Easy chicken satay pasta salad

Why You’ll Love This Chicken Satay Pasta Salad

  • Full of Thai-inspired flavors
  • High in protein
  • Great for meal prep
  • Delicious served cold
  • Perfect for potlucks and picnics
  • Easy to customize
  • No mayonnaise required
Ingredients including diced chicken breast, chopped basil, dry pasta, chopped red pepper, peanuts, shredded carrots and peanut dressing.
Ready to make the satay pasta salad

Ingredients & Substitutions

Whole Grain Bow Tie Pasta

I like whole grain bow ties because they hold the dressing beautifully. Other great options:

  • Rotini
  • Penne
  • Fusilli
  • Gluten-free pasta
  • Brown rice pasta

Sesame Ginger Dressing

I usually use a bottled sesame ginger dressing to keep things simple. One of my favorites is Newman’s Own Lite Sesame Ginger Dressing.

Peanut Butter

Just a couple of tablespoons transform the dressing into something reminiscent of chicken satay. You can also use:

Carrots

Add sweetness and crunch. A bag of shredded carrots works perfectly if you’re short on time.

Red Bell Pepper

Adds color and sweetness. Orange or yellow peppers work just as well.

Peanuts

For crunch and a classic satay flavor. Cashews would also be delicious.

Fresh Basil

Fresh basil gives the salad a surprising freshness. You could substitute:

  • Cilantro
  • Mint
  • A combination of both

Cooked Chicken

This recipe is perfect for:

  • Rotisserie chicken
  • Leftover grilled chicken
  • Poached chicken breast
  • Slow cooker chicken

Recipe Notes

This is one of those recipes that tastes even better after it sits for an hour or two in the refrigerator.
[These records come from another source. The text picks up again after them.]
-- ==== Sys2Proof/Tests/Slice0.lean ====
section
/-! SUPPORT. Tests/Slice0.lean: the ill-formed commands that WellFormed refuses, for every command one step whose outcome the manual or a
calculation by hand gives, and for every statement that has hypotheses a state that meets them. -/

namespace Sys2Proof.Tests

open Sys2Proof Sys2Proof.Machine

-- One after another: each test waits for the kernel, and waiting side by side would hold a thread for each.
set_option Elab.async false

/-! ## Small states -/

/-- The state after a command. -/
def run (c : Instr) (s : State) : State :=
  match exec c s with
  | .next t => t
  | _ => State.reset

/-- A request with tag 9 whose length fits. -/
def env : Envelope := ⟨9, true⟩

/-- A part in phase READY, with a few free blocks and one spare, and a frame with tag 9 and some body at the head of the intake queue. -/
def ready : State :=
  { State.reset with
    part := { State.reset.part with phase := some .ready }
    store := { State.reset.store with free := [10, 11, 12, 13, 14, 15, 16, 17, 18, 19, 20, 21], spares := [32704] }
    link := { State.reset.link with rts := true, intake := [⟨0x20, 9, [0]⟩], classes := ⟨true, true, true, true, true, true⟩ } }

/-- The frame at the head is one with no body. -/
def bare (s : State) : State := { s with link := { s.link with intake := [⟨0x20, 9, []⟩] } }

/-- The part in another phase. -/
def inPhase (p : Option Phase) (s : State) : State := { s with part := { s.part with phase := p } }

/-- One page of a document. -/
def page (number length : Nat) (block : Block) (damaged : Bool) : Page :=
  ⟨number, .standard, 3, length, [block], 100, 0, .accept, damaged⟩

/-- An OPEN document of department 0 with one page in block 5. -/
def doc (number : Nat) : Document :=
  { newDocument number ⟨0, none, ⟨false, true, []⟩, .normal⟩ 0 ['1', '2'] none ⟨100, 0⟩ with
    life := .opened, disposition := .due, pages := [page 1 100 5 false] }

/-- The directory holds these documents. -/
def holding (ds : List Document) (s : State) : State := { s with dir := { s.dir with docs := ds, nextNumber := 50 } }

/-- Department 0's ready queue. -/
def queued (q : List Nat) (s : State) : State := setReady 0 (fun _ => q) s

/-- A request of department 0 waits. -/
def waiting (s : State) : State := { s with collect := { s.collect with queue := [⟨4, 0, 60, 60000⟩] } }

/-- A document's offer is open. -/
def offered (n : Nat) (s : State) : State := { s with collect := { s.collect with offers := [⟨n, 0, 5000⟩] } }

/-- A document's transfer is open at the start of its page 1. -/
def sending (n : Nat) (s : State) : State := { s with collect := { s.collect with transfer := some (Transfer.opened n) } }

/-- The count of unreleased entries. -/
def unreleased (n : Nat) (s : State) : State := { s with journal := { s.journal with unreleased := n } }

/-- A job of document 7. -/
def job (number : Nat) (line : Option LineNo) : Job := ⟨number, 7, 0, ['5', '5'], line.isSome, 0, 0, false, false, line⟩

/-- The job list, and the arbiter's view of line 0. -/
def withJobs (js : List Job) (s : State) : State := { s with fwd := { s.fwd with jobs := js, nextJob := 5 } }

/-- Line 0 as given. -/
def withLine (l : Line) (s : State) : State := modLine 0 (fun _ => l) s

/-- A line in service in a state of a call. -/
def line (c : Chan) (call : Option Call) : Line := { Line.fresh with service := .inService, chan := c, call := call }

/-- The record of a receiving call whose document is 3. -/
def rx : RxCall := { RxCall.ringing with closed := true, document := some 3, offeredMax := some 5, fineAllowed := some true, step := some 4 }

/-- The record of a sending call of job 2 and document 7. -/
def tx : TxCall := { TxCall.seized (job 2 (some 0)) with step := 4 }

/-- A receiving call in a state, with its wait. -/
def inbound (c : Chan) (w : Option Wait) (r : RxCall) : State := withLine (line c (some ⟨w, .receiver r⟩)) ready

/-- A sending call in a state, with its wait; it sends document 7. -/
def outbound (c : Chan) (w : Option Wait) (t : TxCall) : State :=
  holding [{ doc 7 with forwards := [⟨['5', '5'], .pending, 0, none, 0⟩] }]
    (withJobs [job 2 (some 0)] (withLine { line c (some ⟨w, .sender t⟩) with outbound := true } ready))

/-- The LANDING document of a receiving call. -/
def landingDoc : Document :=
  newDocument 3 ⟨0, none, ⟨true, true, []⟩, .normal⟩ 0 ['1', '2'] none ⟨100, 0⟩

/-- A receiving call that holds 16 blocks of department 0, with its document. -/
def receiving (c : Chan) (w : Option Wait) (r : RxCall) (d : Document) : State :=
  holding [d] (setAllotment 0 ⟨some 0, 16⟩ (setAcct 0 (fun a => { a with resv := 16 }) (inbound c w r)))

/-! ## WellFormed refuses -/

theorem test_wf_frame_without_bytes : (Instr.frameReceived []).wf = false := by decide +kernel
theorem test_wf_page_data_empty : (Instr.pageData 0 []).wf = false := by decide +kernel
theorem test_wf_page_data_long : (Instr.pageData 0 (List.replicate 257 1)).wf = false := by decide +kernel
theorem test_wf_outcome_of_job_0 : (Instr.attemptOutcome ⟨0, 0, .busy, 0⟩).wf = false := by decide +kernel
theorem test_wf_outcome_of_job_65536 : (Instr.attemptOutcome ⟨65536, 0, .busy, 0⟩).wf = false := by decide +kernel
theorem test_wf_outcome_of_501_pages : (Instr.attemptOutcome ⟨1, 0, .busy, 501⟩).wf = false := by decide +kernel
theorem test_wf_classification_of_no_number : (Instr.callerClassification [] .clean).wf = false := by decide +kernel
theorem test_wf_classification_of_a_letter : (Instr.callerClassification ['1', 'a'] .clean).wf = false := by decide +kernel
theorem test_wf_job_0_due : (Instr.jobDue 0).wf = false := by decide +kernel
theorem test_wf_job_65536_due : (Instr.jobDue 65536).wf = false := by decide +kernel
theorem test_wf_verify_step_of_0 : (Instr.verifyStep 0).wf = false := by decide +kernel
theorem test_wf_join_of_0 : (Instr.documentJoinsReadyQueue 0).wf = false := by decide +kernel
theorem test_wf_window_of_0 : (Instr.offerWindowExpiry 0).wf = false := by decide +kernel
theorem test_wf_retention_beyond_the_numbers : (Instr.retentionExpiry 4294967296).wf = false := by decide +kernel
theorem test_wf_host_entry_is_not_spontaneous : (Instr.spontaneousAppend (.discard 1)).wf = false := by decide +kernel
theorem test_wf_page_data_full : (Instr.pageData 0 (List.replicate 256 1)).wf = true := by decide +kernel

/-! ## The CRCs: the check values of their generators over the digits 1 to 9 -/

theorem test_crc32_check : crc32Final (crc32Run crc32Ones [0x31, 0x32, 0x33, 0x34, 0x35, 0x36, 0x37, 0x38, 0x39]) = 0xCBF43926 := by
  decide +kernel
theorem test_crc16_check : crc16 [0x31, 0x32, 0x33, 0x34, 0x35, 0x36, 0x37, 0x38, 0x39] = 0x29B1 := by decide +kernel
The flavors mingle beautifully.

I often make it in the morning for lunch or prepare it the day before if I’m bringing it to a gathering.

How to Make Satay Pasta Salad with Chicken

Step 1

Cook the pasta according to package directions. Drain and rinse under cold water until cool. Transfer to a large bowl.

Step 2

Meanwhile make the dressing: Whisk together sesame ginger dressing and peanut butter until smooth.

Mixing sesame dressing and peanut butter in mixing bowl.
Mixing dressing for pasta salad

Step 3

Add to the pasta:

  • Cooked chicken
  • Carrots
  • Bell pepper
  • Chopped peanuts
  • Basil
Mixing pasta, chopped basil, red bell pepper, shredded carrots and chopped peanuts in mixing bowl.
Mix together pasta, basil, red bell pepper, carrots and peanuts

Step 4

Pour the dressing over the salad and toss until evenly coated.

Mixing chicken satay pasta salad in mixing bowl with wooden spoon.
Pour in the dressing and mix well

Step 5

Sprinkle with extra peanuts before serving, if desired.

Peanut satay pasta salad with chicken in white bowl.
Peanut satay pasta salad with chicken

Recipe Notes

This is one of those recipes that tastes even better after it sits for an hour or two in the refrigerator.

The flavors mingle beautifully.

I often make it in the morning for lunch or prepare it the day before if I’m bringing it to a gathering.

Variations

Make it Vegetarian

Replace the chicken with:

  • Baked tofu
  • Edamame
  • Chickpeas

Add More Vegetables

  • Cucumbers
  • Snap peas
  • Shredded cabbage
  • Green onions

Add a Little Heat

  • Sriracha
  • Chili garlic sauce
  • Crushed red pepper

How Many Calories and WW Points?

According to my calculations, each serving has 302 calories and 6 WW Points.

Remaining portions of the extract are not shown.